Aside from Afghanistan being one of the 31 countries that forbids women secondary and higher education, it is the only one that allows this restriction to be used as a means of justifying an extremist interpretation of Sharia or Islamic law.

“For over three years, the rights of girls in Afghanistan have been infringed upon,” said Catherine Russell, Executive Director of UNICEF. “Not only should these girls be allowed to return to school, they must be allowed to return to school right now. As capable and bright as these young girls currently are, if they are forced to continue being denied an education, the consequences will persist for generations to come.” 

She argues that hindering the education of girls is someone trying to set a paramount long-term damage for over a hundred’s of thousands if not millions of Afghan girls.

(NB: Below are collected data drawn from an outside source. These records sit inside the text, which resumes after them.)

/-- ABORTs that still wait for a target of the partner that has completed (R287). -/
def Half.abortsLate (x : Half) (t : Nat) : Half :=
  (x.mbx.fwdWait.filterMap fun a => if a.1 = t then a.2.2 else none).foldl
    (fun (y : Half) w => y.abortDone w ST_NOT_PENDING)
    ({ x with mbx := { x.mbx with fwdWait := x.mbx.fwdWait.filter fun a => a.1 != t } } : Half)

/-- A channel back at its reset content: rings empty, pointers and sequences 0, contexts and subscriptions gone
(R283, R284, R288). On channel 7 the half starts anew as the partner's producer too. -/
def Half.clearChan (x : Half) (ch : Nat) : Half :=
  let x : Half := if ch = 7 then x.abortsLost else x.orphan ch
  let y := ([Reg.MBX_CH_SQ_TAIL ch, Reg.MBX_CH_SQ_HEAD ch, Reg.MBX_CH_CQ_TAIL ch, Reg.MBX_CH_CQ_HEAD ch,
    Reg.MBX_CH_SQ_SEQ ch, Reg.MBX_CH_CQ_SEQ ch]).foldl (fun (y : Half) a => y.wr a 0) x
  let b : MbxBlk := { y.mbx with
      chans := y.mbx.chans.put ch {}
      ctxs := y.mbx.ctxs.filter fun c => c.ch != ch
      waits := y.mbx.waits.filter fun c => c != ch
      subs := y.mbx.subs.filter fun b => b.ch != ch }
  let b : MbxBlk := if ch = 7 then { b with fwdSeq := 0, fwdHead := 0, fwdCqSeq := 0, fwdBuf := [] } else b
  ({ y with mbx := b } : Half).poolStatus

/-- The end of a session of channels 2 to 6 (R284, R291): CLOSE with a code; the channel closes. -/
def Half.endSession (x : Half) (ch code : Nat) : Half :=
  let y := (x.sendTr ch 4 (x.chGen ch) code []).clearChan ch
  let y := y.wr (Reg.MBX_CH_CTRL ch) (BitVec.ofNat 32 (code % 16 * 0x1000))
  let y := if ch = 6 then y.setBit Reg.USB_STAT 2 false else y
  y.irq Reg.MBX_IRQ_STAT Reg.MBX_IRQ_EN (8 + ch) (40 + ch)

/-- The reference of a context by which what it waits for names it. -/
def Ctx.ref (c : Ctx) : Nat × Nat := (c.ch, c.uid)

/-- An ABORT for a forwarded command, whose answer nobody awaits (R284, R300). -/
def Half.stopPeer (x : Half) (c : Ctx) : Half :=
  match c.fwd with
  | none => x
  | some t => x.abortPeer t c.gen none

/-- A stop of a task that the command no longer asks for (R315). -/
def Half.dropStop (x : Half) (r : Nat × Nat) : Option Half :=
  match x.task.tasks.find? fun e => e.2.stopCmd.contains r with
  | none => none
  | some (t, k) =>
    let l := k.stopCmd.filter fun q => q != r
    let k : TaskSt := { k with stopCmd := l, stopDue := k.stopDue && !l.isEmpty }
    some { x with task := { x.task with tasks := x.task.tasks.put t k } }

/-- A coefficient swap that has not taken place ends without effect, on the standby half too (R100, R107, R284). -/
def Half.dropSwap (x : Half) (r : Nat × Nat) : Half :=
  match x.ce.chains.find? fun e => e.2.swap.any fun w => w.cmd == some r with
  | none => x
  | some (k, m) =>
    let y : Half := { x with ce := { x.ce with chains := x.ce.chains.put k { m with swap := none } } }
    let y : Half := y.setBit (Reg.CE_SWAP_PEND (k / 32)) (k % 32) (m.flight.bind (·.swap)).isSome
    let bank := ((m.flight.bind (·.swap)).map (·.bankB)).getD m.bankB
    if x.isActive then y.spanRel fun seq n => .cfg seq n (.swap k bank false) else y

/-- A pending command stops without effect as the half loses its role (R284, R304): a stop of a task and a coefficient
swap are taken back; injections and handovers end with the role (R133, R206), and a commit goes on (R320). -/
def Half.takeBack (x : Half) (c : Ctx) : Half :=
  if c.done.isSome then x
  else if c.op = 0x20 then (x.dropStop c.ref).getD x
  else if c.op = 0x81 then x.dropSwap c.ref
  else x

/-- The opcodes that only an active half executes (R308 to R337). -/
def activeOps : List Nat :=
  [0x10, 0x11, 0x12, 0x13, 0x15, 0x21, 0x30, 0x31, 0x32, 0x33, 0x51, 0x52, 0x80, 0x81, 0x83, 0x84, 0x91, 0xA0, 0xB0, 0xB1]

/-- Every subscription is to send its last notification (R313). -/
def Half.endSubs (x : Half) : Half :=
  { x with mbx := { x.mbx with subs := x.mbx.subs.map fun b => { b with ended := true } } }

/-- Commands that need the active half complete without effect where they have not passed their last abort point, as do
starts of tasks whose release instant has not come (R304, R306, log 98). -/
def Half.dropActiveCmds (x : Half) : Half :=
  let cs := x.mbx.ctxs.filter fun c => c.done.isNone &&
    ((!c.past && activeOps.contains c.op) || (c.op = 0x20 && c.payload.getD 1 0 != 0))
  (cs.foldl (fun (y : Half) c => (y.takeBack c).finish c.ch c.tag ST_NOT_ACTIVE []) x).endSubs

She further stated that in the absence of education and continuation of the ban until 2030, “more than four million girls would have lost the ability beyond primary school education.” In the aggregate, she further implied would be utterly abysmal.   

Russell also expressed concern about the increase in the skilled female physician and midwife shortage. These healthcare workers have the greatest responsibility for attending women and girls leading to an extra projected maternal mortality of 1600 and 3500 infant deaths. “These aren’t just figures they depict destroyed lives and families,” she stated. 

Earlier this year, the Taliban government of Afghanistan did not attend a global gathering in Pakistan where the Nobel Prize winner Malala Yousafzai criticized the Afghan approach towards the rights of women and girls as gender-based apartheid.